Recorded information:
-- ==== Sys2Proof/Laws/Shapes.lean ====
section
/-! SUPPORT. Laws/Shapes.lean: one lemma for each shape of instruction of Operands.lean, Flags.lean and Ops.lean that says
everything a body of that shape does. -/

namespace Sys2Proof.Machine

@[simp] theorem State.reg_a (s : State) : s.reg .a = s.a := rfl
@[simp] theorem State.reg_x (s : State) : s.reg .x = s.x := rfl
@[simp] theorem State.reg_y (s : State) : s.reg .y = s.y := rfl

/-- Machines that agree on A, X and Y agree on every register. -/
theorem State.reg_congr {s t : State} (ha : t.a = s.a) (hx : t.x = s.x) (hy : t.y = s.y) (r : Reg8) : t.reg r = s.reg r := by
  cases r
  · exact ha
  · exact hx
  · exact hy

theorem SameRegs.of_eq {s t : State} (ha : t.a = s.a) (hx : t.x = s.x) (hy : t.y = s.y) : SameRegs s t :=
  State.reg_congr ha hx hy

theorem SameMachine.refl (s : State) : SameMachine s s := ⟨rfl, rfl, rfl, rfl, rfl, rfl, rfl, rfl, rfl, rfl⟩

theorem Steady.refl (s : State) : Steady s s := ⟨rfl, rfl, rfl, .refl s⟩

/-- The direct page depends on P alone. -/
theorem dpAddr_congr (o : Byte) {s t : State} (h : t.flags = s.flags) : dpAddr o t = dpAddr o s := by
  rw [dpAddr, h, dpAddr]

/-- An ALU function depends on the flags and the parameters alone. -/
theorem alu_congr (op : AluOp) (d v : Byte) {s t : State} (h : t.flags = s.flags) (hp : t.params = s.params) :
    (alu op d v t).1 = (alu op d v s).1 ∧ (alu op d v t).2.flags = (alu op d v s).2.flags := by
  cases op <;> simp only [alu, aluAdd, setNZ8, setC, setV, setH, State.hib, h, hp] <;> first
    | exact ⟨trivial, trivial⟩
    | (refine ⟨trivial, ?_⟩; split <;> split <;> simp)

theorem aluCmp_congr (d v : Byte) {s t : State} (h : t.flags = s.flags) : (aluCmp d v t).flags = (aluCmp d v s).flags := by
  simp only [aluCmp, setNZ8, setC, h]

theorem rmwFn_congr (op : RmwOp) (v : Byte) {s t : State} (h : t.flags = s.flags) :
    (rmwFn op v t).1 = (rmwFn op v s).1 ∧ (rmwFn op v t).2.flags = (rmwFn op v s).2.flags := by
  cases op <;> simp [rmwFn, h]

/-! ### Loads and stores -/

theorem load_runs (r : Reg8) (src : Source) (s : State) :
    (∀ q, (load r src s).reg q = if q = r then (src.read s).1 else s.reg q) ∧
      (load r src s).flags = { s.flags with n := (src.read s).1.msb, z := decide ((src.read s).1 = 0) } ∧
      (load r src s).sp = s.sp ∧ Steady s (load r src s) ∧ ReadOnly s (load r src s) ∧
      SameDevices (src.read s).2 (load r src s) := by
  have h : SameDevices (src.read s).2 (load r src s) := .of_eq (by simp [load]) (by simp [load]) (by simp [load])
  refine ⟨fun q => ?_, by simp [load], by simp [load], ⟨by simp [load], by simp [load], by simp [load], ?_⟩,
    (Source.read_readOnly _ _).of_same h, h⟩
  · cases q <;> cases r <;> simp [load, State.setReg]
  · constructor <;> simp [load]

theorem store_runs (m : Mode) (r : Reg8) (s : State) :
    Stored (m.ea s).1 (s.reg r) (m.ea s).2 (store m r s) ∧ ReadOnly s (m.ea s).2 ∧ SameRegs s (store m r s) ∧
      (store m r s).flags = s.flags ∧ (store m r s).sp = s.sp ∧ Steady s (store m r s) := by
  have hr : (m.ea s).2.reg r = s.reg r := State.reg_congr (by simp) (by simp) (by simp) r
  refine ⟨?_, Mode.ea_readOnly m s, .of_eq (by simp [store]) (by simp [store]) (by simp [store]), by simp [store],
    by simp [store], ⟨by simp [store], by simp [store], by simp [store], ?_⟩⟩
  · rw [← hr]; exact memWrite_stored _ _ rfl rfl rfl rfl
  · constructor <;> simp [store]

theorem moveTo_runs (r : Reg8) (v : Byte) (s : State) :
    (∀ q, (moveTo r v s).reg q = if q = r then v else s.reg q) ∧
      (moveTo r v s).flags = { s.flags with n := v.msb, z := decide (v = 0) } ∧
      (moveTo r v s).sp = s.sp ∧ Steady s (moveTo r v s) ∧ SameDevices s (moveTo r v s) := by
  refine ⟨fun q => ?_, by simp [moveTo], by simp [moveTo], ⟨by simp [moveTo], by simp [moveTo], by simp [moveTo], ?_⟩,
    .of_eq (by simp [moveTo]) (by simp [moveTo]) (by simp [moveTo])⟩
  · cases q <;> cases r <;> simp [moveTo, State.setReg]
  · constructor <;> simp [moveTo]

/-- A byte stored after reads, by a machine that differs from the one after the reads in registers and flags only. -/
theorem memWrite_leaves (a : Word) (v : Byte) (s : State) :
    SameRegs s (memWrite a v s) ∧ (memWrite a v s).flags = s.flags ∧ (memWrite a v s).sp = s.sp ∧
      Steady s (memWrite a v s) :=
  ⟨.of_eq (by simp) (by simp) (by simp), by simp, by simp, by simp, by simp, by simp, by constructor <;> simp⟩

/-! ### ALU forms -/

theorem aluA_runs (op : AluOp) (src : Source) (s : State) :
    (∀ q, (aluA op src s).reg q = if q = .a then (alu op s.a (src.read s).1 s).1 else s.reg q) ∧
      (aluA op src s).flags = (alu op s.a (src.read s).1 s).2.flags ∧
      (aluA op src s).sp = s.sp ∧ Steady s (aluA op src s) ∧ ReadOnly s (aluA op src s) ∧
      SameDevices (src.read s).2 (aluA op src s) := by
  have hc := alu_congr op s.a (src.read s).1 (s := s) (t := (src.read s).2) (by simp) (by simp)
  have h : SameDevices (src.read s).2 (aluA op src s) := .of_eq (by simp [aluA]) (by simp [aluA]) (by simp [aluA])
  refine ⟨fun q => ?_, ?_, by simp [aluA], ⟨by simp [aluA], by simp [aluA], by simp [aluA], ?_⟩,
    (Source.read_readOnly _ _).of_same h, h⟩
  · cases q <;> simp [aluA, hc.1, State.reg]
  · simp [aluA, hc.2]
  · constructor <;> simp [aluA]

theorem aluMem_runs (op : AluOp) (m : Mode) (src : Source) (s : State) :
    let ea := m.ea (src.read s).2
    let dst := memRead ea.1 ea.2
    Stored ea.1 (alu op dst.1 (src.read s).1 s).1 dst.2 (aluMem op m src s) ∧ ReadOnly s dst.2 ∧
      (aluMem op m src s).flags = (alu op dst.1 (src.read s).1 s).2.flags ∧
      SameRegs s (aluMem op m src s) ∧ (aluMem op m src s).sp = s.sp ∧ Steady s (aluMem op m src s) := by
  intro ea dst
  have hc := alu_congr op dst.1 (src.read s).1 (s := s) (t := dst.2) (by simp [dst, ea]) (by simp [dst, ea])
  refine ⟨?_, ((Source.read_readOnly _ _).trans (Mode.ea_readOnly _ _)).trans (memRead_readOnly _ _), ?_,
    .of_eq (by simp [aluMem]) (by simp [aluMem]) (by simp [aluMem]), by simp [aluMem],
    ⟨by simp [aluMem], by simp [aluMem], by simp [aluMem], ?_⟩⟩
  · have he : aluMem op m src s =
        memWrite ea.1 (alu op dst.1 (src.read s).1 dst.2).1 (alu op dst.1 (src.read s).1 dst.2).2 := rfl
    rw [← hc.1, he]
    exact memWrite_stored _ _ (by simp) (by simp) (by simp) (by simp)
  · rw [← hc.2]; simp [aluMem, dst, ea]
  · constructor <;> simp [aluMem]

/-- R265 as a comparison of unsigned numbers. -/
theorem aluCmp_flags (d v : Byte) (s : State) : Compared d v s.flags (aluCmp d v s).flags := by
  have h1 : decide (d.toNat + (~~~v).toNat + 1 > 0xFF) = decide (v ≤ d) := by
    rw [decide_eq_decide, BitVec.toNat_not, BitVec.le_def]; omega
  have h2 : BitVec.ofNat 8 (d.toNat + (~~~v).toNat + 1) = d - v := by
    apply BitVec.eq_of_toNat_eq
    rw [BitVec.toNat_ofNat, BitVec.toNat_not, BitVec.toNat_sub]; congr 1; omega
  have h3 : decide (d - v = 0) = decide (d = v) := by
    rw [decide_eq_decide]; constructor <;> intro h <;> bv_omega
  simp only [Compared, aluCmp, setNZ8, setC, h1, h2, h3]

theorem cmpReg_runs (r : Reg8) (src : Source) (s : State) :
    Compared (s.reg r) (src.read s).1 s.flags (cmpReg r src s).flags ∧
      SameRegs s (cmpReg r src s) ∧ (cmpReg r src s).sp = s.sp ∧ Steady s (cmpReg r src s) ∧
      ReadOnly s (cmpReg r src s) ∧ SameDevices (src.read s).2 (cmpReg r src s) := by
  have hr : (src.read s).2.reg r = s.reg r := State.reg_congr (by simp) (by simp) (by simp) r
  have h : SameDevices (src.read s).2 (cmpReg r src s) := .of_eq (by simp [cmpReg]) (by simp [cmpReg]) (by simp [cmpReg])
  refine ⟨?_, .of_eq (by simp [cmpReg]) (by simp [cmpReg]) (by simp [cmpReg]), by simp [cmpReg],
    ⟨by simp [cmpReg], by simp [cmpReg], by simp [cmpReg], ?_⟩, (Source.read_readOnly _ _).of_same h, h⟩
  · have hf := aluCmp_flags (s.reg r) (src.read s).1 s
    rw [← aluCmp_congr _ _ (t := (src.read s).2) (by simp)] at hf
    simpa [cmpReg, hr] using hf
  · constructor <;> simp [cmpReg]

What the task asks:
Beginning with the line containing "SameRegs s (cmpReg" and ending with the line containing "have h : SameDevices (src.read s).2 (cmpReg", extract those lines exactly from the listing above, and only those.

Your solution:
      SameRegs s (cmpReg r src s) ∧ (cmpReg r src s).sp = s.sp ∧ Steady s (cmpReg r src s) ∧
      ReadOnly s (cmpReg r src s) ∧ SameDevices (src.read s).2 (cmpReg r src s) := by
  have hr : (src.read s).2.reg r = s.reg r := State.reg_congr (by simp) (by simp) (by simp) r
  have h : SameDevices (src.read s).2 (cmpReg r src s) := .of_eq (by simp [cmpReg]) (by simp [cmpReg]) (by simp [cmpReg])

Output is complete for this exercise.